=== Begin Enclosure ===

-- ==== Sys2Proof/Laws/Operands.lean ====
section
/-! SUPPORT. What the operand forms give: header fields from bytes, the samples of a frame, bounds and indices. -/

namespace Sys2Proof.Machine

/-- `SEQ` is byte 1 (30_encoding.md R61). -/
@[simp] theorem seqField_header (b0 b1 b2 b3 : Byte) : seqField (header b0 b1 b2 b3) = b1 := by
  apply BitVec.eq_of_toNat_eq
  have h1 := b1.isLt
  simp [seqField, headerByte, header, seqOffset]
  omega

/-- `SEG` is byte 0 bits 7:4 (30_encoding.md R61). -/
@[simp] theorem segField_header (b0 b1 b2 b3 : Byte) :
    segField (header b0 b1 b2 b3) = BitVec.ofNat 4 (b0.toNat / 16) := by
  apply BitVec.eq_of_toNat_eq
  have h0 := b0.isLt
  simp [segField, headerByte, header, segByte, segShift]
  omega

/-- The fields read back from the slot a packet was stored in are the packet's (30_encoding.md R63). -/
theorem headerAt_storePacket (p : Packet) (s : State) :
    headerAt (storePacket p s).pktbuf s.pos.toNat = packetHeader p := by
  have hlen : p.toList.length = 164 := by simp
  simp only [headerAt, storePacket_pktbuf, Config.packetSize, readAt_writeFrom, hlen, packetHeader]
  rw [if_pos (by omega), if_pos (by omega), if_pos (by omega), if_pos (by omega)]
  have hb : ∀ b, (h : b < 164) → p.toList.getD (164 * s.pos.toNat + b - 164 * s.pos.toNat) 0 = p[b] := by
    intro b h
    rw [Nat.add_sub_cancel_left, List.getD_eq_getElem?_getD, List.getElem?_eq_getElem (by omega)]
    simp
  rw [hb 0 (by omega), hb 1 (by omega), hb 2 (by omega), hb 3 (by omega)]

/-- A packet stored elsewhere leaves the header of another slot alone. -/
theorem headerAt_storePacket_other (p : Packet) (s : State) (q : Nat) (h : q ≠ s.pos.toNat) :
    headerAt (storePacket p s).pktbuf q = headerAt s.pktbuf q := by
  have hlen : p.toList.length = 164 := by simp
  have key : ∀ b, b < 4 → readAt 0 (storePacket p s).pktbuf (164 * q + b) =
      readAt 0 s.pktbuf (164 * q + b) := by
    intro b hb
    rw [storePacket_pktbuf, readAt_writeFrom, hlen, if_neg]
    omega
  simp only [headerAt, Config.packetSize]
  rw [key 0 (by omega), key 1 (by omega), key 2 (by omega), key 3 (by omega)]

/-- The header of a packet slot survives the copy into a shelf slot. -/
theorem headerAt_below (m : Mem Byte) (q : Nat) (h : q < 60) :
    headerAt (below 9840 m) q = headerAt m q := by
  simp only [headerAt, Config.packetSize, readAt_below]
  rw [if_pos (by omega), if_pos (by omega), if_pos (by omega), if_pos (by omega)]

theorem mem_payloadPositions (i : Nat) : i ∈ payloadPositions ↔ isPayload i := by
  simp only [payloadPositions, isPayload, List.mem_filter, List.mem_range, Config.segmentWords,
    Config.headerWords, Config.packetWords, decide_eq_true_eq]

/-- The frame's samples are exactly the non-zero samples at payload positions of its slots
(41_reassembler.md R106). -/
theorem mem_frameSamples (s : State) (x : FrameSample) :
    x ∈ frameSamples s ↔ x.slot < Config.segCount s.cfgVariant ∧ isPayload x.index ∧
      x.value = sampleAt (s.slot x.slot) x.index ∧ x.value ≠ 0 := by
  simp only [frameSamples, List.mem_flatMap, List.mem_range, List.mem_filterMap,
    mem_payloadPositions, frameSample]
  constructor
  · rintro ⟨k, hk, i, hi, h⟩
    by_cases hz : sampleAt (s.slot k) i = 0
    · simp [hz] at h
    · simp only [hz, if_false, Option.some.injEq] at h
      subst h
      exact ⟨hk, hi, rfl, hz⟩
  · rintro ⟨hk, hi, hv, hz⟩
    obtain ⟨k, i, v⟩ := x
    simp only at hk hi hv hz
    subst hv
    exact ⟨k, hk, i, hi, if_neg hz⟩

theorem variant_cases (v : BitVec 1) : v = 0 ∨ v = 1 := by
  revert v; decide

theorem segCount_le (v : BitVec 1) : Config.segCount v ≤ 4 := by
  unfold Config.segCount; split <;> omega

theorem inBounds_iff (v : BitVec 1) (rc : Nat × Nat) :
    inBounds v rc = true ↔ rc.1 < Config.height v ∧ rc.2 < Config.width v := by
  simp [inBounds]

/-- A cell of the active resolution lies in the grid. -/
theorem gridIndex_lt (v : BitVec 1) (rc : Nat × Nat) (h : inBounds v rc = true) :
    gridIndex rc < 19200 := by
  rw [inBounds_iff] at h
  rcases variant_cases v with rfl | rfl <;>
    simp [Config.height, Config.width, gridIndex] at h ⊢ <;> omega

/-- A pixel of the active resolution lies in the preview. -/
theorem previewIndex_lt (v : BitVec 1) (rc : Nat × Nat) (h : inBounds v rc = true) :
    previewIndex v rc < Config.width v * Config.height v := by
  rw [inBounds_iff] at h
  rcases variant_cases v with rfl | rfl <;>
    simp [Config.height, Config.width, previewIndex] at h ⊢ <;> omega

/-- A big-endian sample as a number (20_memory.md R43). -/
theorem sampleAt_toNat (m : Mem Byte) (i : Nat) :
    (sampleAt m i).toNat = (readAt 0 m (2 * i)).toNat * 256 + (readAt 0 m (2 * i + 1)).toNat := by
  have h0 := (readAt 0 m (2 * i)).isLt
  have h1 := (readAt 0 m (2 * i + 1)).isLt
  simp only [sampleAt, BitVec.toNat_ofNat]
  omega

end Sys2Proof.Machine
end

=== End Enclosure ===

- Work to be completed:
Give back, unchanged, the run of lines in the listing above that begins at the line containing "revert v; decide" and ends at the line containing "the grid. -/", both included.

- Result of the task:
  revert v; decide

theorem segCount_le (v : BitVec 1) : Config.segCount v ≤ 4 := by
  unfold Config.segCount; split <;> omega

theorem inBounds_iff (v : BitVec 1) (rc : Nat × Nat) :
    inBounds v rc = true ↔ rc.1 < Config.height v ∧ rc.2 < Config.width v := by
  simp [inBounds]

/-- A cell of the active resolution lies in the grid. -/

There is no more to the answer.